*What to do*
Going down the data below, set down exactly the line with "namespace Sys2Proof.Machine" and each line after it through the line with "abbrev phaseGain : Int := 100000"; no other lines.

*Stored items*

-- ==== Sys2Proof/Machine/Params.lean ====
section
/-! DEFINITION. The numbers of the manual, each named once beside the rule that states it. -/

namespace Sys2Proof.Machine

/-- Nominal ticks per second (R3). -/
abbrev nominalTicks : Int := 10000000
/-- The accumulator's modulus: units of 10^-12 to one tick (R3). -/
abbrev accModulus : Int := 100000
/-- EPOCH OUT is held for 100,000 ticks (R9). -/
abbrev epochOutTicks : Nat := 100000
/-- A conversion ends 200,000 ticks after it is ordered (R61). -/
abbrev conversionTicks : Nat := 200000
/-- Tick position of strobe k (R5). -/
def strobePos (k : Nat) : Nat := 500000 + 1000000 * k
/-- Strobes in an interval (R5). -/
abbrev strobesPerInterval : Nat := 10

/-- Bound of an accepted phase in ACQUIRE (R26). -/
abbrev acquireLimit : Nat := 50
/-- Bound of an accepted phase in TRACK and HOLDOVER (R28, R32). -/
abbrev trackLimit : Nat := 1000
/-- Frequency units for one tick of phase (R26). -/
abbrev phaseGain : Int := 100000
/-- y_disc lies within ±2,000,000 (R34). -/
abbrev yDiscLimit : Int := 2000000
/-- Accepted edges that lead from ACQUIRE to TRACK (R26). -/
abbrev goodToTrack : Nat := 16
/-- Missing windows in a run that end TRACK or ACQUIRE (R27, R30). -/
abbrev missingToLeave : Nat := 3
/-- Outliers in a run that order a phase step (R29). -/
abbrev outliersToStep : Nat := 4
/-- U in FREE, and the cap of U in HOLDOVER (R25, R31). -/
abbrev uncertaintyFree : Nat := 1000000000
/-- U in ACQUIRE (R26). -/
abbrev uncertaintyAcquire : Nat := 100000

/-- Full scale of a residual (R42). -/
abbrev fullScale : Int := 8388607
/-- Threshold of the automatic step decision (R48). -/
abbrev stepThreshold : Int := 6000000
/-- Compensation of one offset index, in pT (R51). -/
abbrev offsetUnit : Int := 2000000
/-- The offset index lies within −6..+6 (R51). -/
abbrev indexLimit : Int := 6
/-- Strobes marked SETTLE after a change of index (R47). -/
abbrev settleStrobes : Nat := 3

/-- A valid thermometer reading lies within ±6000 (R62). -/
abbrev readingLimit : Int := 6000
/-- The table spans ±4000 (R69, R73). -/
abbrev tableSpan : Int := 4000
/-- Knots stand 500 apart (R69). -/
abbrev knotStep : Int := 500
/-- Faulted samples that are still HELD (R64). -/
abbrev heldFaults : Nat := 300

/-- Terms of the Correction Table lie within ±1,000,000 (R69, R71). -/
abbrev termLimit : Int := 1000000
/-- Base biases lie within ±80,000,000 pT (R111). -/
abbrev biasLimit : Int := 80000000
/-- Baselines lie within ±10,000,000 pT (R118). -/
abbrev baselineLimit : Int := 10000000
/-- The holdover rate is at most 1000 (R111). -/
abbrev holdoverLimit : Nat := 1000
/-- Holdover rate of the default calibration (R79). -/
abbrev defaultHoldoverRate : Nat := 5
/-- A gain term counts 10^-8 (R89). -/
abbrev gainUnit : Int := 100000000
/-- An edit expires after 120 s (R108). -/
abbrev idleTicks : Nat := 1200000000
/-- A store write takes at least 200,000 ticks ... (R119). -/
abbrev writeMinTicks : Nat := 200000
/-- ... and at most 600,000 ticks (R119). -/
abbrev writeMaxTicks : Nat := 600000

/-- Capacity of the Record Ring (R125). -/
abbrev ringCapacity : Nat := 4096
/-- A transfer asks for at most 16 records (R162). -/
abbrev maxTransfer : Nat := 16
/-- The receiver's limit on LEN (R147). -/
abbrev maxLen : Nat := 64
/-- The inter-byte timeout of 50 ms (R149), in ticks of the reference oscillator (assumption log 9). -/
abbrev gapTicks : Nat := 500000

/-- A counter of 16 bits stops at 65,535 (R22, R29, R62, R160). -/
abbrev max16 : Nat := 65535
/-- A counter of 8 bits stops at 255 (R155, R180). -/
abbrev max8 : Nat := 255
/-- GAP details stop at 2^32 − 1 (R131). -/
abbrev max32 : Nat := 4294967295

/-- "Adds one and saturates" at the counter's greatest value. -/
def bump (limit n : Nat) : Nat := min limit (n + 1)

end Sys2Proof.Machine
end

*Completed task*
namespace Sys2Proof.Machine

/-- Nominal ticks per second (R3). -/
abbrev nominalTicks : Int := 10000000
/-- The accumulator's modulus: units of 10^-12 to one tick (R3). -/
abbrev accModulus : Int := 100000
/-- EPOCH OUT is held for 100,000 ticks (R9). -/
abbrev epochOutTicks : Nat := 100000
/-- A conversion ends 200,000 ticks after it is ordered (R61). -/
abbrev conversionTicks : Nat := 200000
/-- Tick position of strobe k (R5). -/
def strobePos (k : Nat) : Nat := 500000 + 1000000 * k
/-- Strobes in an interval (R5). -/
abbrev strobesPerInterval : Nat := 10

/-- Bound of an accepted phase in ACQUIRE (R26). -/
abbrev acquireLimit : Nat := 50
/-- Bound of an accepted phase in TRACK and HOLDOVER (R28, R32). -/
abbrev trackLimit : Nat := 1000
/-- Frequency units for one tick of phase (R26). -/
abbrev phaseGain : Int := 100000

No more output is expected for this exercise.